Seeking warm-water ports, Russian explorers were attracted to Greece. No part of mainland Greece is more than 100 kilometers (60 miles) from water, and islands constitute about one-fifth of the country's land area. By the nineteenth century, as the Russian Empire expanded to the southwest, its population grew more diverse and began to include Greek Orthodox peoples.
After Russia's defeat by Japan in 1905, the government began to take a more active interest in the Balkans and the Near East. The decline of the Ottoman Empire ("the sick man of Europe") encouraged nationalist movements in Greece, Serbia, Romania, and Bulgaria. In 1912 the Balkan League, which included Greece, defeated the Ottoman Empire in the First Balkan War. A year later, the alliance split, and the Greeks, Serbs, and Romanians defeated Bulgaria in the Second Balkan War. Russia tried to extend its influence over the new nations. Greco-Russian relations became strained when Russia sided with Serbia in the conflict between Serbia and Greece for control of Albania.

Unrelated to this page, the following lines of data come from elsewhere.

-- ==== Sys2Proof/Syntax.lean ====
section
/-! DEFINITION. The commands of the block: one constructor for each row of spec/opcode_table.json.

A request carries its body (from the request reference on) as the bytes the host sent (R177, R189); a crane
record carries the fields of R194. -/

namespace Sys2Proof

/-- The rate of the management line, selected by the strap pin that power-on reads (chapter 10). -/
inductive LineRate where
  | baud115200
  | baud460800
  deriving DecidableEq, Repr

/-- Why a management frame is dropped, other than for a gap (R175, R176). -/
inductive DropCause where
  | badLength
  | badCheck
  | badStopBit
  | overrun
  deriving DecidableEq, Repr

/-- The mode of a STATUS record (R194). -/
inductive StatusMode where
  | idle
  | busy
  | fault
  deriving DecidableEq, Repr

/-- The commands. -/
inductive Instr where
  /-- POWER_ON (R149): the strap as it stands. -/
  | powerOn (strap : LineRate)
  -- the 31 request kinds in the order of the table of R177, each with its body
  | admitStore (body : List Byte)
  | admitRetrieve (body : List Byte)
  | amendStore (body : List Byte)
  | cancelJob (body : List Byte)
  | queryJob (body : List Byte)
  | enrolCrane (body : List Byte)
  | withdrawCrane (body : List Byte)
  | homeCrane (body : List Byte)
  | abandonOrder (body : List Byte)
  | queryCrane (body : List Byte)
  | setTrim (body : List Byte)
  | setAisleGeometry (body : List Byte)
  | setAislePolicy (body : List Byte)
  | loadWeights (body : List Byte)
  | queryAisle (body : List Byte)
  | setProfile (body : List Byte)
  | setScoring (body : List Byte)
  | addSpare (body : List Byte)
  | removeSpare (body : List Byte)
  | laneOpen (body : List Byte)
  | laneClose (body : List Byte)
  | skipSequence (body : List Byte)
  | queryLane (body : List Byte)
  | setTiming (body : List Byte)
  | hold (body : List Byte)
  | resume (body : List Byte)
  | setNotices (body : List Byte)
  | clearFlags (body : List Byte)
  | setWatch (body : List Byte)
  | queryStatus (body : List Byte)
  | reset (body : List Byte)
  /-- UNKNOWN_REQUEST (R177): a valid frame of an unknown record type, or with a body of one byte. -/
  | unknownRequest (kind : Byte) (body : List Byte)
  /-- MANAGEMENT_FRAME_DROPPED (R176). -/
  | managementFrameDropped (cause : DropCause)
  /-- FRAME_GAP_ABANDON (R175). -/
  | frameGapAbandon
  /-- CRANE_FRAME_DROPPED (R128). -/
  | craneFrameDropped (crane : Crane)
  /-- UNKNOWN_CRANE_RECORD (R128): a valid frame of unknown type or malformed body. -/
  | unknownCraneRecord (crane : Crane)
  -- the eight records of a crane line (R194)
  | accept (crane : Crane) (id : Word16)
  | decline (crane : Crane) (id : Word16) (reason : Byte)
  | legDone (crane : Crane) (id : Word16) (index bay level : Byte)
  | orderDone (crane : Crane) (id : Word16) (bay level : Byte)
  | revoked (crane : Crane) (id : Word16) (started : Bool)
  | fault (crane : Crane) (code bay level : Byte) (id : Word16) (legsDone : Byte)
  | faultClear (crane : Crane) (bay level : Byte)
  | status (crane : Crane) (mode : StatusMode) (id : Word16) (legsDone bay level : Byte) (aboard : Bool)
  /-- PASS_COMPLETION (R117): the pass in flight reaches its decision. -/
  | passCompletion
  /-- PACE_INTERVAL_EXPIRY (R163). -/
  | paceIntervalExpiry
  /-- SILENCE_LIMIT_REACHED (R146). -/
  | silenceLimitReached (crane : Crane)
  /-- HOST_LIMIT_REACHED (R169). -/
  | hostLimitReached
  /-- ACCEPT_TIMER_EXPIRY (R133). -/
  | acceptTimerExpiry (crane : Crane)
  /-- FRAME_TRANSMIT_COMPLETE (R179). -/
  | frameTransmitComplete
  deriving DecidableEq, Repr

end Sys2Proof
end

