-- ==== Sys2Proof/Machine/Requests.lean ====
section
/-! DEFINITION. Taking a management request: overrun, the clearing of the management silence count, the auto-release of a
SILENCE hold, the reference, and the reply (R170, R177, R178). -/

namespace Sys2Proof.Machine

/-- What the owning block answers: the state after its effects, the reply code and the reply data. -/
abbrev Answer := State × ReplyCode × ReplyData

namespace State

/-- A refused request changes nothing and carries no data (R177, R189). -/
def refuse (s : State) (code : ReplyCode) : Answer := (s, code, .empty)

/-- A taken request without data. -/
def ok (s : State) : Answer := (s, .ok, .empty)

/-- A taken request with data. -/
def okWith (s : State) (d : ReplyData) : Answer := (s, .ok, d)

/-- The IDLE cranes that no hold cause holds: the cranes a release triggers (R173; DEDUCED, log entry 39). -/
def freeIdle (s : State) : List Crane := allCranes.filter (fun x => (s.crane x).state == .idle && !s.held x)

/-- What follows the clearing of hold causes: the engine takes what has become takeable, and the IDLE cranes of `freed`
are triggered in crane-number order (R100, R173). -/
def afterRelease (s : State) (freed : List Crane) : State := s.engineRun.triggerAll freed

/-- The release half of the hold record written (R174). -/
def recordRelease (s : State) (cause : ReleaseCause) (aisle : Option Aisle) : State :=
  { s with sup := { s.sup with record :=
      { s.sup.record with releaseCause := cause, releaseAisle := aisle, releaseClock := s.sup.jobClock } } }

/-- The hold half of the hold record written (R174). -/
def recordHold (s : State) (cause : HoldCause) (aisle : Option Aisle) : State :=
  { s with sup := { s.sup with record :=
      { s.sup.record with holdCause := cause, holdAisle := aisle, holdClock := s.sup.jobClock } } }

/-- The release of a SILENCE hold by host traffic (R170). -/
def autoRelease (s : State) : State :=
  if s.sup.holdSilence && s.sup.timing.autoRelease then
    let s1 := ({ s with sup := { s.sup with holdSilence := false } }.recordRelease .hostTraffic none).holdChanged
    s1.afterRelease s1.freeIdle
  else s

/-- A valid management frame is taken: the management silence count is cleared, and auto-release is tested (R169, R177). -/
def hearHost (s : State) : State := { s with sup := { s.sup with hostSilence := 0 } }.autoRelease

/-- The reply of an answer joins the reply stream after the request's effects (R178). -/
def replyTo (ref : Word16) (kind : Byte) (a : Answer) : State :=
  a.1.pushReply { ref := ref, kind := kind, code := a.2.1, data := a.2.2 }

/-- A request frame completes: overrun when the reply stream is full (R175, R178); MALFORMED with reference 0000H for a
body too short to hold a reference (R177); else the request is taken and its owner answers. -/
def takeRequest (s : State) (kind : Byte) (body : List Byte) (owner : State → List Byte → Answer) : State :=
  if Config.replyStreamSize ≤ s.port.replies.length then s.dropFrame
  else
    match body with
    | r1 :: r0 :: fields => replyTo (word16Of r1 r0) kind (owner s.hearHost fields)
    | _ => replyTo 0#16 kind (s.hearHost.refuse .malformed)

/-- An owner that refuses MALFORMED what its reader does not read. -/
def reading {α : Type} (read : List Byte → Option α) (act : State → α → Answer) (s : State) (fields : List Byte) : Answer :=
  match read fields with
  | some r => act s r
  | none => s.refuse .malformed

/-- A number outside its codes is refused RANGE. -/
def ranged {α : Type} (n : Option α) (act : State → α → Answer) (s : State) : Answer :=
  match n with
  | some a => act s a
  | none => s.refuse .range

end State

end Sys2Proof.Machine
end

Greece fought on the side of the Western allies and Russia in World War I, and similarly on the side of the Allies, including the Soviet Union, in World War II. In the immediate aftermath of the war, tensions arose between the legitimate Greek government and the Soviet Union. The Greek resistance movement during World War II, the National Liberation Front (EAM) and its army (ELAS), were dominated by the Communist Party. When the Greek government-in-exile returned to Athens in late 1944 shortly after the liberation, the communists tried to overthrow it, and in the ensuring civil war they were supported by Josef Stalin's USSR and (more enthusiastically) Tito's Yugoslavia. Britain funded the non-communists, but when the economic commitment exceeded its postwar capabilities, the United States took on the burden with the Truman Doctrine. Thanks to massive military and economic aid from the United States, which came just in time, the communists, who had established a provisional government in the northern mountains, were ultimately defeated.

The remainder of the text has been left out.